Copy each line of the records below that has "jmpFarMem" in it.

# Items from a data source

--------------------

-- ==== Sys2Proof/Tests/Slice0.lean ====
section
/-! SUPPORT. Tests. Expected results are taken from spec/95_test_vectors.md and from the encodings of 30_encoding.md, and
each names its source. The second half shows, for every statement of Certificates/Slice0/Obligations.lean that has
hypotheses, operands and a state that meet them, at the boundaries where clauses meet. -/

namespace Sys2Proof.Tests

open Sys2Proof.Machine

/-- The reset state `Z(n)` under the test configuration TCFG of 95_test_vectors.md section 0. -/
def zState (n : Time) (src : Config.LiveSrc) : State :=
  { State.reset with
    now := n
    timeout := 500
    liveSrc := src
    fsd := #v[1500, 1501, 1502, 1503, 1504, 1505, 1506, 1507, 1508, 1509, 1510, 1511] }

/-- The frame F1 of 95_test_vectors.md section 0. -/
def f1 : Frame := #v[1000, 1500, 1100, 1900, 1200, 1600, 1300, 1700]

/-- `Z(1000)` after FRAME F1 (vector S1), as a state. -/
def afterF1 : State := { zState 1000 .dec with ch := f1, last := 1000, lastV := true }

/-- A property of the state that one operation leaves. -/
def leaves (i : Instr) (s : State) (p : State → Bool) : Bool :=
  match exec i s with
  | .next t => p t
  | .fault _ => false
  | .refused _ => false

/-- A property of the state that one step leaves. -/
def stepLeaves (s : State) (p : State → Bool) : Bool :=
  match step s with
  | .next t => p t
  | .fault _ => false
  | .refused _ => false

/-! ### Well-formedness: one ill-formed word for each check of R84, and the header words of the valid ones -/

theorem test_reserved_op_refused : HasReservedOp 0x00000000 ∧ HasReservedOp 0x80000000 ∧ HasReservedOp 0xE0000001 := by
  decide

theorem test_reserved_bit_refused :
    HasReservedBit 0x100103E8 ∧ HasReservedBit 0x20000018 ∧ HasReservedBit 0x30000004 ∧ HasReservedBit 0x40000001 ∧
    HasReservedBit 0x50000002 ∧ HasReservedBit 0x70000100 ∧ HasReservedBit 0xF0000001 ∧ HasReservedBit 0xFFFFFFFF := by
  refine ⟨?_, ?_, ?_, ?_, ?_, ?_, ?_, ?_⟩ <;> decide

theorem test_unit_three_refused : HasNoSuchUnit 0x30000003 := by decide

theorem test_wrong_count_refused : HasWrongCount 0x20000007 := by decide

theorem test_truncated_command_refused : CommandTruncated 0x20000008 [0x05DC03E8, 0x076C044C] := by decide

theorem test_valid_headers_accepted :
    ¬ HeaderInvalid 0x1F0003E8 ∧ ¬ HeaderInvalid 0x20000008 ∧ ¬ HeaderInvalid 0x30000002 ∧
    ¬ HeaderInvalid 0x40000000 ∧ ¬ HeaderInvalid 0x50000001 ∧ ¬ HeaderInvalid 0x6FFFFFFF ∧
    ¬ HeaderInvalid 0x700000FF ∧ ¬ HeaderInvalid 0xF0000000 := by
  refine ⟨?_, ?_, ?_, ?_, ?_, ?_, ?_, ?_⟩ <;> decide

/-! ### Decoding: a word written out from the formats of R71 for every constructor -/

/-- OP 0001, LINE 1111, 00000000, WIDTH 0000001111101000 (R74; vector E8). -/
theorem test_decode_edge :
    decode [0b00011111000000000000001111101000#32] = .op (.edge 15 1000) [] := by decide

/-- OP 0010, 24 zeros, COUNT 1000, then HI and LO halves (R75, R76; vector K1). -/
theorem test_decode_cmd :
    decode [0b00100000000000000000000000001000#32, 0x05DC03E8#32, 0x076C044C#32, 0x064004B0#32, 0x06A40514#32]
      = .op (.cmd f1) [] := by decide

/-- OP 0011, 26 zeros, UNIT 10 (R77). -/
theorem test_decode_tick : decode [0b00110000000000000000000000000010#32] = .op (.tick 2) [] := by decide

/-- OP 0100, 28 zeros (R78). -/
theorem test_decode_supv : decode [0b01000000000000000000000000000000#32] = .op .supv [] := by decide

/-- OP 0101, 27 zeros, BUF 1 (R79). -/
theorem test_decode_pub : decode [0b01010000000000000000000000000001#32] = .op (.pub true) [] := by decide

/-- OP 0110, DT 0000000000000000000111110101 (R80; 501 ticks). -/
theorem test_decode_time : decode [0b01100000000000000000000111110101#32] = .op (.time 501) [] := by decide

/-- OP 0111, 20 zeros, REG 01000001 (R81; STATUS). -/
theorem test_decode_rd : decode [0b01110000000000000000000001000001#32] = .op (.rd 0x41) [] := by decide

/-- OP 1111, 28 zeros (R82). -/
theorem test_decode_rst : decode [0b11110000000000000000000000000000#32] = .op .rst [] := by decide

--------------------

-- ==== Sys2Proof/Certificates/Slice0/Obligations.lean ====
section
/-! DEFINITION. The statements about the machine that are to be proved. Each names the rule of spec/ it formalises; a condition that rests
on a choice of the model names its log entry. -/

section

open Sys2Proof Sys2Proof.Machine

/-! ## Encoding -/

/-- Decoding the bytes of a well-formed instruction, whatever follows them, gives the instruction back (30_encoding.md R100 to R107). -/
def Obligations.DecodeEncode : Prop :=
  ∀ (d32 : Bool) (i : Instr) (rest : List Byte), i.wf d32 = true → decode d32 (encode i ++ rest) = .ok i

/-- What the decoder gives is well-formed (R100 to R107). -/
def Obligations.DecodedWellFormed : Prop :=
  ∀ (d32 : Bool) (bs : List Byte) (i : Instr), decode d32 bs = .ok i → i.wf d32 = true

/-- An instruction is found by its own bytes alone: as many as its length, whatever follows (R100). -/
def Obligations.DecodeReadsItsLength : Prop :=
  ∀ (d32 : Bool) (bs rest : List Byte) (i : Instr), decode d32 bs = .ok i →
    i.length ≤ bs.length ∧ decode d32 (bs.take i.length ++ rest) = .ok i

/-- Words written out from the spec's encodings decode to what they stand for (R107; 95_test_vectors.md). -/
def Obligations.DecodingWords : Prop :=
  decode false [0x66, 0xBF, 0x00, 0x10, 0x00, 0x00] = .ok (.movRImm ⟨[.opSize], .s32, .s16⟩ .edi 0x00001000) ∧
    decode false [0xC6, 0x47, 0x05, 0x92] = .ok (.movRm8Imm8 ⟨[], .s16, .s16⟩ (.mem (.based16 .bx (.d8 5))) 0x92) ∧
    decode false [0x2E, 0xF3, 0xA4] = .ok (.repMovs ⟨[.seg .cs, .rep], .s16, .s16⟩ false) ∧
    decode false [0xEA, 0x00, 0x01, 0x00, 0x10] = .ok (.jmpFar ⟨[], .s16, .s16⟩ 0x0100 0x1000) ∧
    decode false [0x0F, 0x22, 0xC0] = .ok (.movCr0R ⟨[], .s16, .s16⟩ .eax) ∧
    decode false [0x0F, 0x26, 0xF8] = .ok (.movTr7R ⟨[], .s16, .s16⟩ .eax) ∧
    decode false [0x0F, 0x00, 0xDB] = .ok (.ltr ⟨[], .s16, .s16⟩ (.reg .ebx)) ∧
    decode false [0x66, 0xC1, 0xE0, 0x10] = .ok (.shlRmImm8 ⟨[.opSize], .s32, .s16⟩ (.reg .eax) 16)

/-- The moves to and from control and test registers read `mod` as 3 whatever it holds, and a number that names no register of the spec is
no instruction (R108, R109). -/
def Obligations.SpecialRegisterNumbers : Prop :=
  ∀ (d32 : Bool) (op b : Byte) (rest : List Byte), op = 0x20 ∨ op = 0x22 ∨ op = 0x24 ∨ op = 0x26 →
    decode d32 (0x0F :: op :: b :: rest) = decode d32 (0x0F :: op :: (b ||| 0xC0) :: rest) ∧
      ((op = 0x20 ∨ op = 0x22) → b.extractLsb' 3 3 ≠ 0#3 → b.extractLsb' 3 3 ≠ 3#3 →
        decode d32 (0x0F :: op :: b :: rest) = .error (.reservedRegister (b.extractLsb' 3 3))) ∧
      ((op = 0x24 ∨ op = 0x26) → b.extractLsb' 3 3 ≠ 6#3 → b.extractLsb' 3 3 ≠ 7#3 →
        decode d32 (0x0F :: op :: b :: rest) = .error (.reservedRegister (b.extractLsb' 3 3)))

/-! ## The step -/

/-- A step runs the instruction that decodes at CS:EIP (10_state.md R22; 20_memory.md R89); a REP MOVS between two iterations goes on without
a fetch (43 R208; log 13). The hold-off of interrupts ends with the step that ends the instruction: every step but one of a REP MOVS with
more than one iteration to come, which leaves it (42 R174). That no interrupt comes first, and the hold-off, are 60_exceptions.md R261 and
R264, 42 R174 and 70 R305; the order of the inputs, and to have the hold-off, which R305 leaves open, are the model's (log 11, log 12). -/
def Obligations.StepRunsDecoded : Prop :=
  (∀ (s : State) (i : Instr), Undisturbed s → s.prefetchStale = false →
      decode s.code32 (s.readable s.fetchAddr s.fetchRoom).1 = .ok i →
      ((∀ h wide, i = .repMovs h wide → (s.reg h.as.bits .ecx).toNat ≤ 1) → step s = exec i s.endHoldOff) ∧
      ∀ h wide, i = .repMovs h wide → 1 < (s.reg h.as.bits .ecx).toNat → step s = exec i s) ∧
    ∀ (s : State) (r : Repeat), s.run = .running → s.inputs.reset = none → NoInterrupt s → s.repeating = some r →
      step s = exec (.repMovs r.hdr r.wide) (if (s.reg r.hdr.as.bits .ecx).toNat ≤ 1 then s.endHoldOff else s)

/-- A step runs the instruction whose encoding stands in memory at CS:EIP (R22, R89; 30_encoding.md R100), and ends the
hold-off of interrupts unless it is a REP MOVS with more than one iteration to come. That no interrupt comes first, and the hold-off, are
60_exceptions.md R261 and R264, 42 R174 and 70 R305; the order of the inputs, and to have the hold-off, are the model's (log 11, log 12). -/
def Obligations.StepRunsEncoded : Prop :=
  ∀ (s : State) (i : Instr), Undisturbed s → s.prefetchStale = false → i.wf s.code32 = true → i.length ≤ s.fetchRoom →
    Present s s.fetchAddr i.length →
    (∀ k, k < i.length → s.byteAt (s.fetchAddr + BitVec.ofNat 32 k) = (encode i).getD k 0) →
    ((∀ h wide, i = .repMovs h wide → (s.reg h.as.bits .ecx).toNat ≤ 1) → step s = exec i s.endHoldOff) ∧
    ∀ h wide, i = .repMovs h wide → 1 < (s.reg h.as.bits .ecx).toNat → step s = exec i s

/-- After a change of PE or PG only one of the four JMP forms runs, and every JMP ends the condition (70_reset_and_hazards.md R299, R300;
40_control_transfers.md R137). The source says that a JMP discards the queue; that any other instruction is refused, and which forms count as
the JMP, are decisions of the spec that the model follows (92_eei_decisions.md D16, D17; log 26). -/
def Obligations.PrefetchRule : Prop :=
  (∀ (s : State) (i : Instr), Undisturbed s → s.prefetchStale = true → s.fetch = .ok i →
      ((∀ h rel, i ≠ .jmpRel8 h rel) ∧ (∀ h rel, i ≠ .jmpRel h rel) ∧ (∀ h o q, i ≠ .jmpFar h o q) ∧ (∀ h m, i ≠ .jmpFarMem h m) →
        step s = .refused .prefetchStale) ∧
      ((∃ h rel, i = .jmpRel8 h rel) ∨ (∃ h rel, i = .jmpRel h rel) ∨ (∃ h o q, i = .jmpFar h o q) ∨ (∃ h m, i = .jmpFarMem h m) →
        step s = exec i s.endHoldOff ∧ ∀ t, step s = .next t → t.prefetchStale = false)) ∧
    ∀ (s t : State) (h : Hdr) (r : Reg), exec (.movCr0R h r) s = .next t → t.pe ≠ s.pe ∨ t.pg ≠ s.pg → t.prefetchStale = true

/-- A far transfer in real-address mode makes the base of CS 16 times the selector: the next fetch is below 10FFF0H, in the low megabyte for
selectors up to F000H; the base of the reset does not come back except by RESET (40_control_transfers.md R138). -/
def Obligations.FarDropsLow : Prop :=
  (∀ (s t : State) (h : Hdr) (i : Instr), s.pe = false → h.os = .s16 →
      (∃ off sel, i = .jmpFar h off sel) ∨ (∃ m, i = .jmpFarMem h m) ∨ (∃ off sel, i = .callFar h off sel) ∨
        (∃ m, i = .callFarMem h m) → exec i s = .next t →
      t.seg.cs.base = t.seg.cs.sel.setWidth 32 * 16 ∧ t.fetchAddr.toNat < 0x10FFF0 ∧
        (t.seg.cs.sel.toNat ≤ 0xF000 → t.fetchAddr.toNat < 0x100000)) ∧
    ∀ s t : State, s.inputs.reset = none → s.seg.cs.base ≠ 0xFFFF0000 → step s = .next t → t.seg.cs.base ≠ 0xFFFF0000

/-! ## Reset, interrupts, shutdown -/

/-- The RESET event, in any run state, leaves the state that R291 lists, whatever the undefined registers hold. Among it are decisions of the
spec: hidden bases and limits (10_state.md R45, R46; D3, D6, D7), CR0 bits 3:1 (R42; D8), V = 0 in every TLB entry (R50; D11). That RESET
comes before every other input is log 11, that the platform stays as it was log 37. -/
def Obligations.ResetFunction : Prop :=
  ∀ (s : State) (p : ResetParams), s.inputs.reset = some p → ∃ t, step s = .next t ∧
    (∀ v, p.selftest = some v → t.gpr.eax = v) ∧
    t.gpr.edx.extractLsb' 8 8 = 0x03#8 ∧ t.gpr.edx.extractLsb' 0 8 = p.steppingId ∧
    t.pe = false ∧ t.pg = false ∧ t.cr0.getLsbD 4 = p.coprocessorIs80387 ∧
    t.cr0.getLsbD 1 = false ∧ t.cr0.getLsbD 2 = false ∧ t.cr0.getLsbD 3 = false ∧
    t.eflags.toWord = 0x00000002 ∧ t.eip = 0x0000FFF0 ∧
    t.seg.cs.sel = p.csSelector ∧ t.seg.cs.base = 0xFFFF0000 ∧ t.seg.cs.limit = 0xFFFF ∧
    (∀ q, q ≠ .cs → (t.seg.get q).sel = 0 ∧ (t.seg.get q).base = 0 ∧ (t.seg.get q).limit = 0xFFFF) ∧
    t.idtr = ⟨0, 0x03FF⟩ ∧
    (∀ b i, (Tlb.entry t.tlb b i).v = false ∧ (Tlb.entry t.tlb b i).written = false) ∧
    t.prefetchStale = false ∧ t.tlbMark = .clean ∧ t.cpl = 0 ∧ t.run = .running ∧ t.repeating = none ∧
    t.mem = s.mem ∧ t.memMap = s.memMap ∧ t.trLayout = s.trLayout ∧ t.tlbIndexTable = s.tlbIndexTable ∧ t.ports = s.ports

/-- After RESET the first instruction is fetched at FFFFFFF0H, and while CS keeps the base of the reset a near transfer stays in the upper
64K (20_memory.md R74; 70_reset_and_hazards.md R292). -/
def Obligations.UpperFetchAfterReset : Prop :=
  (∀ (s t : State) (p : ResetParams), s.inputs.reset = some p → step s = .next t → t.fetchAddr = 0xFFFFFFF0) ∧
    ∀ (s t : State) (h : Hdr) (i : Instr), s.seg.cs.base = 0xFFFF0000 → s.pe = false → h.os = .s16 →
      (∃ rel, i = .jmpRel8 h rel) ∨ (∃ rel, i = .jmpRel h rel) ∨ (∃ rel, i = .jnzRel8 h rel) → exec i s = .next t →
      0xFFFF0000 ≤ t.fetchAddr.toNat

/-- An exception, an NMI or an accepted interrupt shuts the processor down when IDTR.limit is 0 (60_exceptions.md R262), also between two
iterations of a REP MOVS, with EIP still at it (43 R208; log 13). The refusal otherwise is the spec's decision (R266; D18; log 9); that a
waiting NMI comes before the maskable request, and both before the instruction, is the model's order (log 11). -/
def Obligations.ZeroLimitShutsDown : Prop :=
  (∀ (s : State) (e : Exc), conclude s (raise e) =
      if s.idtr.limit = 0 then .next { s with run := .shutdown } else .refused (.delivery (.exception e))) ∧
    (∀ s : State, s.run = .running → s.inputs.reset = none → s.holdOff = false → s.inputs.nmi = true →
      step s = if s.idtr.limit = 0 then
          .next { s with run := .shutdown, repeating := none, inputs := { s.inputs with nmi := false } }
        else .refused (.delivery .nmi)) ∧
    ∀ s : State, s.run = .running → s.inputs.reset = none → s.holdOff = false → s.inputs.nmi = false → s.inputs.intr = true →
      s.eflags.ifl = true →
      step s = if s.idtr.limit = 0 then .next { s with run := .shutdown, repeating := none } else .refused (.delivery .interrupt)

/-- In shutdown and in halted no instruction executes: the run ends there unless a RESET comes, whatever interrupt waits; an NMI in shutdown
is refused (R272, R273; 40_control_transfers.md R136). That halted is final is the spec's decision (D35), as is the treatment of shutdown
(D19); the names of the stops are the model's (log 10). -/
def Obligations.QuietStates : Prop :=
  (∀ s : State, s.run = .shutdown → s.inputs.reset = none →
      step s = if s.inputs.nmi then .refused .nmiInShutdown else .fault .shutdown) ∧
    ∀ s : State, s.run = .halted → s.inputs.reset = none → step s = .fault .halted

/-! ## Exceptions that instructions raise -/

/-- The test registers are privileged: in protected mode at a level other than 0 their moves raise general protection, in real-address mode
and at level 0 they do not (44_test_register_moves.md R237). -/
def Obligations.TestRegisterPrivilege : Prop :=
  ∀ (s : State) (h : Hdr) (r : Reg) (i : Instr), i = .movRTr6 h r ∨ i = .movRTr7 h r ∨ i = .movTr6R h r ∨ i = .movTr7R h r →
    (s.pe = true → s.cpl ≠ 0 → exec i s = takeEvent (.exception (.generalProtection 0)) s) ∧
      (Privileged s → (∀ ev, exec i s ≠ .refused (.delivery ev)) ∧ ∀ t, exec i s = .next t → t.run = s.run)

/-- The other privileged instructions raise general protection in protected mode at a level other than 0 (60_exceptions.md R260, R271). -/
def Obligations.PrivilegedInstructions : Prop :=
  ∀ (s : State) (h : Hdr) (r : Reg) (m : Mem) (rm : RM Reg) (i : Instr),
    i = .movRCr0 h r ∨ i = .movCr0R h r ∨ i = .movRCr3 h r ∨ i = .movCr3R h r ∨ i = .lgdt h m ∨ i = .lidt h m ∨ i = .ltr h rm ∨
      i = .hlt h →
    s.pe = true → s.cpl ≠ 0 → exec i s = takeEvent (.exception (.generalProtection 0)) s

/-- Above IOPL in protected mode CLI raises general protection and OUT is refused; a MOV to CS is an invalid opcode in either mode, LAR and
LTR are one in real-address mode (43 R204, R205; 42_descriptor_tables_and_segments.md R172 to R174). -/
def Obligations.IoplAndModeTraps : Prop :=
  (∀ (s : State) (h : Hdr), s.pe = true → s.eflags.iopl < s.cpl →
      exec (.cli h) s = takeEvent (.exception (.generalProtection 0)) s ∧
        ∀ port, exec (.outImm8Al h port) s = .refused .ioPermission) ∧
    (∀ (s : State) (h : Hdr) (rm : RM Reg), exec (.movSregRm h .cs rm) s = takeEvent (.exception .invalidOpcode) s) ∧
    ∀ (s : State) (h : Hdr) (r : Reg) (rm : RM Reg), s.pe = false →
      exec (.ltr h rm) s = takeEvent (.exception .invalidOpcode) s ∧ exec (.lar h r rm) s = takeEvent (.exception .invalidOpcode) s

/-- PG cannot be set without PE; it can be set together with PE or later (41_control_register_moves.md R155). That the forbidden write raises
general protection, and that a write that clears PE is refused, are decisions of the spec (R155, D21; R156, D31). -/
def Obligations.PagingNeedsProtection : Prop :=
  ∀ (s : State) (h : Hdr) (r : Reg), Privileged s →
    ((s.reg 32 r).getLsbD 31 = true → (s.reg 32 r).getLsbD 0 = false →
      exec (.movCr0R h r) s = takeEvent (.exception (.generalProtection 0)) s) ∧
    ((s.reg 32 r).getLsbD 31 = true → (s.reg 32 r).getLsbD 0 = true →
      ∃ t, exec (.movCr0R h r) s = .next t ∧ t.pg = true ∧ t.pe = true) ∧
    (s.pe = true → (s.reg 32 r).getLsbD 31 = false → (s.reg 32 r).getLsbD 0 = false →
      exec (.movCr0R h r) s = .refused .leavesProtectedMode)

--------------------

# Exercise result
      ((∀ h rel, i ≠ .jmpRel8 h rel) ∧ (∀ h rel, i ≠ .jmpRel h rel) ∧ (∀ h o q, i ≠ .jmpFar h o q) ∧ (∀ h m, i ≠ .jmpFarMem h m) →
      ((∃ h rel, i = .jmpRel8 h rel) ∨ (∃ h rel, i = .jmpRel h rel) ∨ (∃ h o q, i = .jmpFar h o q) ∨ (∃ h m, i = .jmpFarMem h m) →
      (∃ off sel, i = .jmpFar h off sel) ∨ (∃ m, i = .jmpFarMem h m) ∨ (∃ off sel, i = .callFar h off sel) ∨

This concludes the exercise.